When data is hyper-personalized, it allows airlines to make tailored offers, according to Wu.
“I think there are ways that we can actually make these very personalized offers attractive … by making sure that value proposition’s upfront.”
Wu contends that hyper-personalization is also easier for the company because “there's really no need to do any aggregation. It’s much easier from a technology perspective.”
Sam Chamberlain, head of product, revenue management at FLYR Labs, says he hears from airlines that they don’t want that “granular level” of detail on customers.
Anonymous personalization is “the happy medium for airlines” that allows them to gather customer data on shopping and loyalty status, for example, he says.
Making use of models
Airlines can also benefit from creating a common data set across the industry, the panelists say.
During the pandemic, PROS pulled together dozens of airlines’ data to build a joint model. Airlines contribute their data and PROS feeds it through a model, and then the airline or the company has access to the output - not to the raw data.
All companies stand to gain from sharing data, even though the amount of gain may be different. PROS saw an average 8.2% improvement in forecast accuracy, according to Wu.
When it comes to comparing data across the airline industry, results need to be “interpretable and explainable,” Ratliff says.
I think whoever wins at this - whoever is successful at it - really needs to have a win-win business model that everyone’s going to benefit from.
Sam Chamberlain - FLYR Labs
“If it's well thought out, I genuinely believe that we can end up in a situation where it’s better for the airlines and better for the customer.
“Airlines are going to be experimenting with a lot of different things, and it's going to be really important to know whether those things are actually working or not. So having the competitor insights … is going to be really important.”
He cites Google’s Vertex AI as a useful platform that can automatically test and recalibrate models.
It’s incumbent on researchers to make sure that the results are “a glass box instead of a black box,” and it’s critical to avoid looking at one facet in isolation, for example, “focusing on revenue management without really taking into consideration pricing,” Ratliff says.
“If the models are more interpretable, it makes it easier for the users to understand all the different components and put that together to make sure everything is working in harmony.”
Chamberlain recently attended an aviation festival in which a presenter said: “Stop giving me data. I have enough data.”
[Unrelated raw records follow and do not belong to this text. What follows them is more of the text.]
theorem witness_AttemptsOnTheLine :
    ((lineWith Transmitter.sending (driveQueued 3 1 0 :: twoHalts)).line.queue = driveQueued 3 1 0 :: twoHalts ∧
      (lineWith Transmitter.sending (driveQueued 3 1 0 :: twoHalts)).line.transmitter = Transmitter.sending) ∧
    (lineEnding.line.queue = [driveQueued 3 1 0] ∧ Line.stayHigh 9 lineEnding.line = none) ∧
    ((lineWith Transmitter.defer (driveQueued 3 1 0 :: twoHalts)).line.queue = driveQueued 3 1 0 :: twoHalts ∧
      (lineWith Transmitter.defer (driveQueued 3 1 0 :: twoHalts)).line.assembly = none) ∧
    ((lineWith Transmitter.defer (driveQueued 3 1 0 :: twoHalts)).line.queue = driveQueued 3 1 0 :: twoHalts ∧
      Line.stayHigh 1 (lineWith Transmitter.defer (driveQueued 3 1 0 :: twoHalts)).line = some (lineAt
      Transmitter.defer (driveQueued 3 1 0 :: twoHalts) 16) ∧ (lineWith Transmitter.defer (driveQueued 3 1 0 ::
      twoHalts)).line.transmitter ≠ Transmitter.sending ∧ (lineWith Transmitter.defer (driveQueued 3 1 0 ::
      twoHalts)).line.transmitter = Transmitter.defer ∧ quietNeed (driveQueued 3 1 0).frame ≤ (lineAt
      Transmitter.defer (driveQueued 3 1 0 :: twoHalts) 16).quiet) ∧
    ((lineWith Transmitter.defer (driveQueued 3 1 0 :: twoHalts)).line.queue = driveQueued 3 1 0 :: twoHalts ∧
      Line.stayHigh 0 (lineWith Transmitter.defer (driveQueued 3 1 0 :: twoHalts)).line = some (lineAt
      Transmitter.defer (driveQueued 3 1 0 :: twoHalts) 15) ∧ (lineWith Transmitter.defer (driveQueued 3 1 0 ::
      twoHalts)).line.transmitter ≠ Transmitter.sending ∧ ((lineWith Transmitter.defer (driveQueued 3 1 0 ::
      twoHalts)).line.transmitter ≠ Transmitter.defer ∨ (lineAt Transmitter.defer (driveQueued 3 1 0 ::
      twoHalts) 15).quiet < quietNeed (driveQueued 3 1 0).frame)) ∧
    ((lineWith Transmitter.backoff (driveQueued 3 1 9 :: twoHalts)).line.queue = driveQueued 3 1 9 :: twoHalts ∧
      Line.stayHigh 32 (lineWith Transmitter.backoff (driveQueued 3 1 9 :: twoHalts)).line = some (lineAt
      Transmitter.backoff (driveQueued 3 1 9 :: twoHalts) 47) ∧ (lineWith Transmitter.backoff (driveQueued 3 1 9
      :: twoHalts)).line.transmitter ≠ Transmitter.sending ∧ ((lineWith Transmitter.backoff (driveQueued 3 1 9
      :: twoHalts)).line.transmitter ≠ Transmitter.defer ∨ (lineAt Transmitter.backoff (driveQueued 3 1 9 ::
      twoHalts) 47).quiet < quietNeed (driveQueued 3 1 9).frame)) ∧
    (lineHearing.line.queue = [driveQueued 3 1 0] ∧ Line.stayHigh 32 lineHearing.line = some lineCut ∧
      lineHearing.line.transmitter ≠ Transmitter.sending ∧ 11 ≤ 32) ∧
    (lineHearing.line.queue = [driveQueued 3 1 0] ∧ Line.stayHigh 32 lineHearing.line = some lineCut ∧
      lineHearing.line.transmitter ≠ Transmitter.sending ∧ lineHearing.line.transmitter = Transmitter.defer ∧
      quietNeed (driveQueued 3 1 0).frame ≤ lineCut.quiet) ∧
    (lineHaltWaits.line.queue = [queued Body.halt 9 0 0] ∧ Line.stayHigh 8 lineHaltWaits.line = some
      lineHaltStarts ∧ lineHaltWaits.line.transmitter ≠ Transmitter.sending ∧ lineHaltWaits.line.transmitter =
      Transmitter.defer ∧ quietNeed (queued Body.halt 9 0 0).frame ≤ lineHaltStarts.quiet) ∧
    (lineHearing.line.queue = [driveQueued 3 1 0] ∧ Line.stayHigh 3 lineHearing.line = some lineHeard3 ∧
      lineHearing.line.transmitter ≠ Transmitter.sending ∧ (lineHearing.line.transmitter ≠ Transmitter.defer ∨
      lineHeard3.quiet < quietNeed (driveQueued 3 1 0).frame)) ∧
    ((lineWith Transmitter.idle (driveQueued 3 1 0 :: twoHalts)).line.queue = driveQueued 3 1 0 :: twoHalts ∧
      (lineWith Transmitter.idle (driveQueued 3 1 0 :: twoHalts)).line.transmitter ≠ Transmitter.sending) ∧
    ((lineWith Transmitter.sending (queued (Body.release 3) 3 6 0 :: others)).line.queue = queued (Body.release
      3) 3 6 0 :: others ∧ (lineWith Transmitter.sending (queued (Body.release 3) 3 6 0 ::
      others)).line.transmitter = Transmitter.sending ∧ (queued (Body.release 3) 3 6 0).collisions < 7 ∧ others
      = [] ++ others ∧ (∀ w ∈ ([] : List QueuedFrame), isHalt w.frame = true) ∧ (∀ (w : QueuedFrame), others[0]?
      = some w → isHalt w.frame = false) ∧ (isDrive (queued (Body.release 3) 3 6 0).frame = true → ∀ w ∈ others,
      ¬(isDrive w.frame = true ∧ w.frame.target = (queued (Body.release 3) 3 6 0).frame.target))) ∧
    ((lineWith Transmitter.sending (queued Body.halt 3 0 0 :: (twoHalts ++ others))).line.queue = queued
      Body.halt 3 0 0 :: (twoHalts ++ others) ∧ (lineWith Transmitter.sending (queued Body.halt 3 0 0 ::
      (twoHalts ++ others))).line.transmitter = Transmitter.sending ∧ (queued Body.halt 3 0 0).collisions < 7 ∧
      twoHalts ++ others = twoHalts ++ others ∧ (∀ w ∈ twoHalts, isHalt w.frame = true) ∧ (∀ (w : QueuedFrame),
      others[0]? = some w → isHalt w.frame = false) ∧ (isDrive (queued Body.halt 3 0 0).frame = true → ∀ w ∈
      twoHalts ++ others, ¬(isDrive w.frame = true ∧ w.frame.target = (queued Body.halt 3 0 0).frame.target))) ∧
    ((lineWith Transmitter.sending [driveQueued 3 1 0]).line.queue = [driveQueued 3 1 0] ∧ (lineWith
      Transmitter.sending [driveQueued 3 1 0]).line.transmitter = Transmitter.sending ∧ (driveQueued 3 1
      0).collisions < 7 ∧ ([] : List QueuedFrame) = [] ++ [] ∧ (∀ w ∈ ([] : List QueuedFrame), isHalt w.frame =
      true) ∧ (∀ (w : QueuedFrame), ([] : List QueuedFrame)[0]? = some w → isHalt w.frame = false) ∧ (isDrive
      (driveQueued 3 1 0).frame = true → ∀ w ∈ ([] : List QueuedFrame), ¬(isDrive w.frame = true ∧
      w.frame.target = (driveQueued 3 1 0).frame.target))) ∧
    ((lineWith Transmitter.sending (driveQueued 3 1 0 :: (others ++ driveQueued 8 0 0 :: others))).line.queue =
      driveQueued 3 1 0 :: (others ++ driveQueued 8 0 0 :: others) ∧ (lineWith Transmitter.sending (driveQueued
      3 1 0 :: (others ++ driveQueued 8 0 0 :: others))).line.transmitter = Transmitter.sending ∧ (driveQueued 3
      1 0).collisions < 7 ∧ others ++ driveQueued 8 0 0 :: others = others ++ driveQueued 8 0 0 :: others ∧
      isDrive (driveQueued 3 1 0).frame = true ∧ isDrive (driveQueued 8 0 0).frame = true ∧ (driveQueued 8 0
      0).frame.target = (driveQueued 3 1 0).frame.target ∧ (∀ w ∈ others, ¬(isDrive w.frame = true ∧
      w.frame.target = (driveQueued 3 1 0).frame.target)) ∧ others ++ others = [] ++ (others ++ others) ∧ (∀ w ∈
      ([] : List QueuedFrame), isHalt w.frame = true) ∧ (∀ (w : QueuedFrame), (others ++ others)[0]? = some w →
      isHalt w.frame = false)) ∧
    ((lineWith Transmitter.sending (driveQueued 3 1 0 :: (twoHalts ++ driveQueued 8 0 0 :: others))).line.queue
      = driveQueued 3 1 0 :: (twoHalts ++ driveQueued 8 0 0 :: others) ∧ (lineWith Transmitter.sending
      (driveQueued 3 1 0 :: (twoHalts ++ driveQueued 8 0 0 :: others))).line.transmitter = Transmitter.sending ∧
      (driveQueued 3 1 0).collisions < 7 ∧ twoHalts ++ driveQueued 8 0 0 :: others = twoHalts ++ driveQueued 8 0
      0 :: others ∧ isDrive (driveQueued 3 1 0).frame = true ∧ isDrive (driveQueued 8 0 0).frame = true ∧
      (driveQueued 8 0 0).frame.target = (driveQueued 3 1 0).frame.target ∧ (∀ w ∈ twoHalts, ¬(isDrive w.frame =
      true ∧ w.frame.target = (driveQueued 3 1 0).frame.target)) ∧ twoHalts ++ others = twoHalts ++ others ∧ (∀
      w ∈ twoHalts, isHalt w.frame = true) ∧ (∀ (w : QueuedFrame), others[0]? = some w → isHalt w.frame =
      false)) ∧
    ((lineWith Transmitter.backoff (queued (Body.release 3) 3 7 9 :: twoHalts)).line.queue = queued
      (Body.release 3) 3 7 9 :: twoHalts ∧ (lineWith Transmitter.backoff (queued (Body.release 3) 3 7 9 ::
      twoHalts)).line.transmitter = Transmitter.backoff) ∧
    ((lineWith Transmitter.backoff [queued (Body.release 3) 3 7 9]).line.queue = [queued (Body.release 3) 3 7 9]
      ∧ (lineWith Transmitter.backoff [queued (Body.release 3) 3 7 9]).line.transmitter = Transmitter.backoff) ∧
    ((lineWith Transmitter.sending (queued (Body.release 3) 3 0 0 :: others)).line.queue = queued (Body.release
      3) 3 0 0 :: others ∧ (lineWith Transmitter.sending (queued (Body.release 3) 3 0 0 ::
      others)).line.transmitter = Transmitter.sending ∧ (lineWith Transmitter.sending (queued (Body.release 3) 3
      0 0 :: others)).frameGone (queued (Body.release 3) 3 0 0) others (after .frameSent (lineWith
      Transmitter.sending (queued (Body.release 3) 3 0 0 :: others)))) ∧
    ((lineWith Transmitter.sending (queued (Body.release 3) 3 7 0 :: others)).line.queue = queued (Body.release
      3) 3 7 0 :: others ∧ (lineWith Transmitter.sending (queued (Body.release 3) 3 7 0 ::
      others)).line.transmitter = Transmitter.sending ∧ (lineWith Transmitter.sending (queued (Body.release 3) 3
      7 0 :: others)).frameGone (queued (Body.release 3) 3 7 0) others (after .frameSent (lineWith
      Transmitter.sending (queued (Body.release 3) 3 7 0 :: others))) ∧ 7 ≤ (queued (Body.release 3) 3 7
      0).collisions) ∧
    ((lineWith Transmitter.sending [queued (Body.release 3) 3 0 0]).line.queue = [queued (Body.release 3) 3 0 0]
      ∧ (lineWith Transmitter.sending [queued (Body.release 3) 3 0 0]).line.transmitter = Transmitter.sending ∧
      (lineWith Transmitter.sending [queued (Body.release 3) 3 0 0]).frameGone (queued (Body.release 3) 3 0 0)
      [] (after .frameSent (lineWith Transmitter.sending [queued (Body.release 3) 3 0 0]))) ∧
    ((lineSending senderWait Transmitter.sending (queued (Body.segment 77 254 0 [1#16]) 51 0 0 ::
      others)).line.queue = queued (Body.segment 77 254 0 [1#16]) 51 0 0 :: others ∧ (lineSending senderWait
      Transmitter.sending (queued (Body.segment 77 254 0 [1#16]) 51 0 0 :: others)).line.transmitter =
      Transmitter.sending ∧ (lineSending senderWait Transmitter.sending (queued (Body.segment 77 254 0 [1#16])
      51 0 0 :: others)).frameGone (queued (Body.segment 77 254 0 [1#16]) 51 0 0) others (after .frameSent
      (lineSending senderWait Transmitter.sending (queued (Body.segment 77 254 0 [1#16]) 51 0 0 :: others)))) ∧
    ((lineSending senderMidway Transmitter.sending (queued (Body.segment 77 254 0 [1#16]) 51 0 0 ::
      others)).line.queue = queued (Body.segment 77 254 0 [1#16]) 51 0 0 :: others ∧ (lineSending senderMidway
      Transmitter.sending (queued (Body.segment 77 254 0 [1#16]) 51 0 0 :: others)).line.transmitter =
      Transmitter.sending ∧ (lineSending senderMidway Transmitter.sending (queued (Body.segment 77 254 0 [1#16])
      51 0 0 :: others)).frameGone (queued (Body.segment 77 254 0 [1#16]) 51 0 0) others (after .frameSent
      (lineSending senderMidway Transmitter.sending (queued (Body.segment 77 254 0 [1#16]) 51 0 0 :: others)))) ∧
    ((lineSending senderLast Transmitter.sending (queued (Body.segment 77 254 0 [1#16]) 51 7 0 ::
      others)).line.queue = queued (Body.segment 77 254 0 [1#16]) 51 7 0 :: others ∧ (lineSending senderLast
      Transmitter.sending (queued (Body.segment 77 254 0 [1#16]) 51 7 0 :: others)).line.transmitter =
      Transmitter.sending ∧ (lineSending senderLast Transmitter.sending (queued (Body.segment 77 254 0 [1#16])
      51 7 0 :: others)).frameGone (queued (Body.segment 77 254 0 [1#16]) 51 7 0) others (after .frameSent
      (lineSending senderLast Transmitter.sending (queued (Body.segment 77 254 0 [1#16]) 51 7 0 :: others))) ∧ 7
      ≤ (queued (Body.segment 77 254 0 [1#16]) 51 7 0).collisions) :=
  ⟨⟨rfl, rfl⟩, ⟨rfl, rfl⟩, ⟨rfl, rfl⟩, ⟨rfl, rfl, by decide, rfl, by decide⟩, ⟨rfl, rfl, by decide, by decide⟩,
    ⟨rfl, rfl, by decide, by decide⟩, ⟨rfl, rfl, by decide, by decide⟩, ⟨rfl, rfl, by decide, rfl, by decide⟩,
    ⟨rfl, rfl, by decide, rfl, by decide⟩, ⟨rfl, rfl, by decide, by decide⟩, ⟨rfl, by decide⟩, ⟨rfl, rfl,
    by decide, rfl, by decide, by decide, by decide⟩, ⟨rfl, rfl, by decide, rfl, by decide, by decide,
    by decide⟩, ⟨rfl, rfl, by decide, rfl, by decide, by decide, by decide⟩, ⟨rfl, rfl, by decide, rfl, rfl,
    rfl, rfl, by decide, rfl, by decide, by decide⟩, ⟨rfl, rfl, by decide, rfl, rfl, rfl, rfl, by decide, rfl,
    by decide, by decide⟩, ⟨rfl, rfl⟩, ⟨rfl, rfl⟩, ⟨rfl, rfl, .inl ⟨.inl rfl, rfl⟩⟩, ⟨rfl, rfl, .inl ⟨.inl rfl,
    rfl⟩, by decide⟩, ⟨rfl, rfl, .inl ⟨.inl rfl, rfl⟩⟩, ⟨rfl, rfl, .inr ⟨rfl, _, _, _, rfl, rfl, rfl, .inl
    ⟨by decide, rfl⟩⟩⟩, ⟨rfl, rfl, .inr ⟨rfl, _, _, _, rfl, rfl, rfl, .inr (.inl ⟨rfl, by decide, by decide,
    rfl, rfl, by decide, rfl⟩)⟩⟩, ⟨rfl, rfl, .inr ⟨rfl, _, _, _, rfl, rfl, rfl, .inr (.inr ⟨rfl, by decide,
    by decide, rfl, rfl, by decide, by decide, rfl⟩)⟩, by decide⟩⟩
It’s time for companies to start extracting “meaningful insights from the data that they've got and start agreeing across the industry: What are important metrics, what are important aggregations of that data? How are we going to use the data in our in a common way? And I think a lot of time and effort needs to be put into to that as well as collecting lots of different data sources.
“I think whoever wins at this - whoever is successful at it - really needs to have a win-win business model that everyone’s going to benefit from,” Chamberlain says. “And it has to provide real blanket market coverage; it has to be applicable to 90 plus percent of market.”
Data science, artificial intelligence and machine learning have formed the “foundation of everything we’re doing, because we wholeheartedly believe that’s what’s going to drive the future of the travel industry and pricing and revenue management in particular,” Chamberlain says.
“It’s become a bit of a cliche over the years to say that airlines want to be like Amazon of the world … but they are trying to become more tailored and more sophisticated merchandisers,” he says. “And I think we can look at how data science has worked in different industries and start applying learnings from that into our own.”
Machine learning will not replace analysts, the panelists say.
The analytical model paints 90% of the picture, and machine learning can predict necessary adjustments, according to Thomas Fiig, director, chief scientist at Amadeus.
“There's some randomness that is very hard to model and you have the machine doing that,” Fiig says.